**DIRECTIONS:**
Take the data below and copy exactly the lines starting at the one with "match w with" and finishing at the one with "c with waitRefill", both included.

[Records from a data collection]
-- Opening Marker --

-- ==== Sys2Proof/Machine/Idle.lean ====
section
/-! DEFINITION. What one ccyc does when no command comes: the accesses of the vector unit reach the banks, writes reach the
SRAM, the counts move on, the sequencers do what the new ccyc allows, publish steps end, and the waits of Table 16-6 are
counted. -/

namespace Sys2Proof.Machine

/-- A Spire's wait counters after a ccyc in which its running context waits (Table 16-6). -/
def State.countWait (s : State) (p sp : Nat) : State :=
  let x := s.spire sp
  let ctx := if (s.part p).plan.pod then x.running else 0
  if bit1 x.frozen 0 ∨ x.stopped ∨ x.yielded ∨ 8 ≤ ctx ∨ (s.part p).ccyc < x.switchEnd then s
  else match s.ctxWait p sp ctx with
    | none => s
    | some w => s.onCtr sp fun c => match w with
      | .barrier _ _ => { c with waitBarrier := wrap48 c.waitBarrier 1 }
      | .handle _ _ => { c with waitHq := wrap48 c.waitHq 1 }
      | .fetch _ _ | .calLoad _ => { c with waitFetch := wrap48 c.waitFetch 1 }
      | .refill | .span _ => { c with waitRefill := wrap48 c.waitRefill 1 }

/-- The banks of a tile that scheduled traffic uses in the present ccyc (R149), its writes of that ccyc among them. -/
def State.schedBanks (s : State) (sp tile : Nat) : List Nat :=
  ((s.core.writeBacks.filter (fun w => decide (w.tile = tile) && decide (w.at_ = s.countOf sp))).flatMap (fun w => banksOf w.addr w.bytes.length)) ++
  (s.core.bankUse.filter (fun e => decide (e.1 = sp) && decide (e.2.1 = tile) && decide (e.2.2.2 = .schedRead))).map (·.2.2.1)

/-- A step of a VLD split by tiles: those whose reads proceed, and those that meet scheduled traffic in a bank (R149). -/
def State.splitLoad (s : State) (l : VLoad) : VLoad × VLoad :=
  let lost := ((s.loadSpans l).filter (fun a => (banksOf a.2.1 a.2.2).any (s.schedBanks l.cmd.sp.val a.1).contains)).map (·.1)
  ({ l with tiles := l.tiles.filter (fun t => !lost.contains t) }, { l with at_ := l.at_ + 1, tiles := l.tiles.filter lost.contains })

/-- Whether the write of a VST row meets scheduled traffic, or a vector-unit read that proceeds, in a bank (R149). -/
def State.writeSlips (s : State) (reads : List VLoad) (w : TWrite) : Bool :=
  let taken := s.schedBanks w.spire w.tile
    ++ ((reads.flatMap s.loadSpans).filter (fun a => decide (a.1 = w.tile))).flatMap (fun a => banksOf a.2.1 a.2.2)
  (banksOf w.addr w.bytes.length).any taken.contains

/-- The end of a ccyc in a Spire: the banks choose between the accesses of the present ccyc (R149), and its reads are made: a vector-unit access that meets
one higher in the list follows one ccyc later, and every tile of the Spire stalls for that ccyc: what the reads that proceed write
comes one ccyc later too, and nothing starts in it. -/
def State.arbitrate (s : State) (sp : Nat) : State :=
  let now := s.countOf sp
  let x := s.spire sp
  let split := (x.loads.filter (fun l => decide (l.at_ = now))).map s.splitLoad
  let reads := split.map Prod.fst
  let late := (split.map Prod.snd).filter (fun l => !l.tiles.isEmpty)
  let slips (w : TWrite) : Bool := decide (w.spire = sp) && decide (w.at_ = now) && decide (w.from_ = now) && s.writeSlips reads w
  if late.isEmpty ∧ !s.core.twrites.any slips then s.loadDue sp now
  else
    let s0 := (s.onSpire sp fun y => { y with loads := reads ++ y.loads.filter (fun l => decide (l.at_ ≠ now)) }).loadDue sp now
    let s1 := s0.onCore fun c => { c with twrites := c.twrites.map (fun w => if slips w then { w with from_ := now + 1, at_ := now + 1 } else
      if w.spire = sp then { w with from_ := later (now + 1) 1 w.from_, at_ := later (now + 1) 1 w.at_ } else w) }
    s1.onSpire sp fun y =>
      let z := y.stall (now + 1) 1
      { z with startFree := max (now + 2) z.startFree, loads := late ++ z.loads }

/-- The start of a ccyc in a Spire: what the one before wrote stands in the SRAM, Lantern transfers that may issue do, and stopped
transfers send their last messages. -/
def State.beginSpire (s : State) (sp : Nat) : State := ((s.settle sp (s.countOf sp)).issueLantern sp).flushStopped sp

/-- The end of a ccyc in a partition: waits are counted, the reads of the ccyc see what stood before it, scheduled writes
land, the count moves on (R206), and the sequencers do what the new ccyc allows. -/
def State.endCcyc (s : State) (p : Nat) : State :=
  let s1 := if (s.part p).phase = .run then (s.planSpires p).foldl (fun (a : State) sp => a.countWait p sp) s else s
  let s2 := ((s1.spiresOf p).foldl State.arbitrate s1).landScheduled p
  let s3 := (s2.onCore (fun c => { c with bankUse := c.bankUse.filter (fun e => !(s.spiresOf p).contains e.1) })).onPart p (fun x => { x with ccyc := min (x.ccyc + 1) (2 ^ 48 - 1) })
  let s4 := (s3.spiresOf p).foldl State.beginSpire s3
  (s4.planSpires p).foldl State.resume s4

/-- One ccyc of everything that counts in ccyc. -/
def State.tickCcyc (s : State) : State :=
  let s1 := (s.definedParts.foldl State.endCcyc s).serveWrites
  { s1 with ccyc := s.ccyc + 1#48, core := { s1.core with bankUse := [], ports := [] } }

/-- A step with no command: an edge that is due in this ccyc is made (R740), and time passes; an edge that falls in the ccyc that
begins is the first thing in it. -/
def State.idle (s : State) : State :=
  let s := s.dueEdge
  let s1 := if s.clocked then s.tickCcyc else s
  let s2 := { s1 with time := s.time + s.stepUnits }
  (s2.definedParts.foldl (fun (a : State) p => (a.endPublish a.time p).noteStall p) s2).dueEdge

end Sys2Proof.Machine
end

-- Closing Marker --

**COMPLETED EXERCISE:**
    | some w => s.onCtr sp fun c => match w with
      | .barrier _ _ => { c with waitBarrier := wrap48 c.waitBarrier 1 }
      | .handle _ _ => { c with waitHq := wrap48 c.waitHq 1 }
      | .fetch _ _ | .calLoad _ => { c with waitFetch := wrap48 c.waitFetch 1 }
      | .refill | .span _ => { c with waitRefill := wrap48 c.waitRefill 1 }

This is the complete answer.